I maintain that getting things for free, without having to earn them yourself,
can feel good in the short run but is corrosive in the long term. When I think
of a work-free dystopia I think of Wall-E.

I'm a huge proponent of people like Mr Money Mustache and the FIRE community
who free themselves from the need to work, but still are engaged in purposeful
pursuits whether it’s soap making, house flipping or care-taking (what I mean
when I talk about 'good work'). The thing is: MMM and other early retirees
earned their freedom through years of labor (and smart investing).

Yes, there are limits and exceptions and all of this notion of raising
yourself up by the bootstraps is predicated on a level playing field (aka
perfect market) that has never existed, but the end notion is, people who
don’t have to earn what they have suffer.

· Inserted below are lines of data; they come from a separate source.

-- ==== Sys2Proof/Machine/Preempt.lean ====
section
/-! DEFINITION. Saves and resumes (20 R417-R429), retirement (R431, R432), termination (18 R408) and the context instructions (R435-R439). -/

namespace Sys2Proof.Machine

/-! ### The end of a block (R431, R432) -/

/-- A block's units are given back (R432 step 1): its granules' banks drop, its slots, register blocks and checker slot are free, and a scan
starts.
(DEDUCED, notes/assumptions 61; safe.) -/
def State.removeBlock (s : State) (b : Nat) : State :=
  let u := unitOfBlock b
  let x := s.block b
  let s := (s.setBlock b { x with gran := x.gran.map reach }).dropBanks b 0 (x.gran.length * granSize u)
  let js := x.groups.flatMap (fun k => (s.group k).own.map (fun o => reach o.2 / 4))
  let gone (k : Nat) : Bool := x.groups.contains k && (s.group k).present && (s.group k).block == b
  let s := { s with groups := s.groups.filter (fun g => !gone g.1), blocks := tdel s.blocks b }
  let c := s.core u
  let s := s.setCore u { c with
    mslots := x.slots.foldl (fun t p => tdel t (reach p.2)) c.mslots
    answers := c.answers.filter (fun p => !x.groups.contains (p.1 / 8)), wakers := c.wakers.filter (fun w => !x.groups.contains w.2.1) }
  (s.settleBanks u js).startScan u

/-- A launch ends once nothing of it is left and nothing more is to be admitted (R432). -/
def State.endLaunch (s : State) (n : Nat) : State :=
  let l := s.launchOf n
  if (tfind s.launches n).isNone || l.pending || s.blocks.any (fun b => b.2.present && b.2.launch == n) || s.frames.any (fun f => f.2.launch == n) ||
      (l.status == 0 && decide (l.next < l.total)) then s
  else (s.setLaunch n { l with st := 4, status := if l.status = 0 ∧ 0 < l.lost then 0x11 else l.status }).finishLaunch n

/-- A block of a launch is lost or terminated (R433). -/
def State.countLost (s : State) (n idx unit : Nat) : State :=
  let l := s.launchOf n
  s.setLaunch n { l with lost := l.lost + 1, lostAt := sinsert l.lostAt idx, first := if l.first = 0xFFFFFFFF then idx else l.first, unit := if l.first = 0xFFFFFFFF then unit else l.unit }

/-- Signals that a block has discarded count in its launch's completion record (R321). -/
def State.addDiscards (s : State) (n d : Nat) : State := s.setLaunch n { s.launchOf n with discards := (s.launchOf n).discards + d }

/-- What a block still has outstanding besides its groups (R431). -/
def State.blockBusy (s : State) (b : Nat) : Bool :=
  let u := unitOfBlock b
  s.accesses.any (fun a => a.block == b) || s.copies.any (fun y => y.block == b) || !(s.block b).updates.isEmpty ||
    (s.core u).mslots.any (fun m => m.2.block == b && m.2.st == 1)

/-- BLOCK_RETIRE (R431, R432): all groups have exited, or the block is terminated, and nothing of it is outstanding. -/
def State.retireBlock (s : State) : State :=
  let b := s.arg.a
  let x := s.block b
  if !x.present || !(x.terminated || x.groups.all (fun k => !(s.group k).present || (s.group k).block != b || (s.group k).exited)) then s
  else if s.blockBusy b then s.again .blockRetire
  else
    let s := { s with bindings := s.bindings.filter (fun y => !(y.launch == x.launch && y.idx == x.idx)) }
    let s := (s.removeBlock b).lapseEngine (unitOfBlock b)
    let l := s.launchOf x.launch
    let s := s.setLaunch x.launch { l with retired := if x.terminated then l.retired else l.retired + 1, discards := l.discards + x.discards }
    let s := if x.terminated then s.countLost x.launch x.idx (unitOfBlock b) else s
    s.endLaunch x.launch
def execBlockRetire (s : State) : Host.Outcome State Fault Refusal := event State.retireBlock s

The challenge is distributing opportunity so that people have access to work
that enables them to progress according to their merits, with a strong safety
net to catch those who through a lack of luck or ability are not able to make
it. We have become unbalanced with too much of the opportunity (and money)
being hoarded into a small slice of the population. I don't think automation
will fix that - if anything, automation will exacerbate the trend and leave
many caught in the kind of draining, involuntary, paycheck-to-paycheck work
that I think you are arguing against (and which I also called out).

In either case, I appreciate you reading and taking the time to comment.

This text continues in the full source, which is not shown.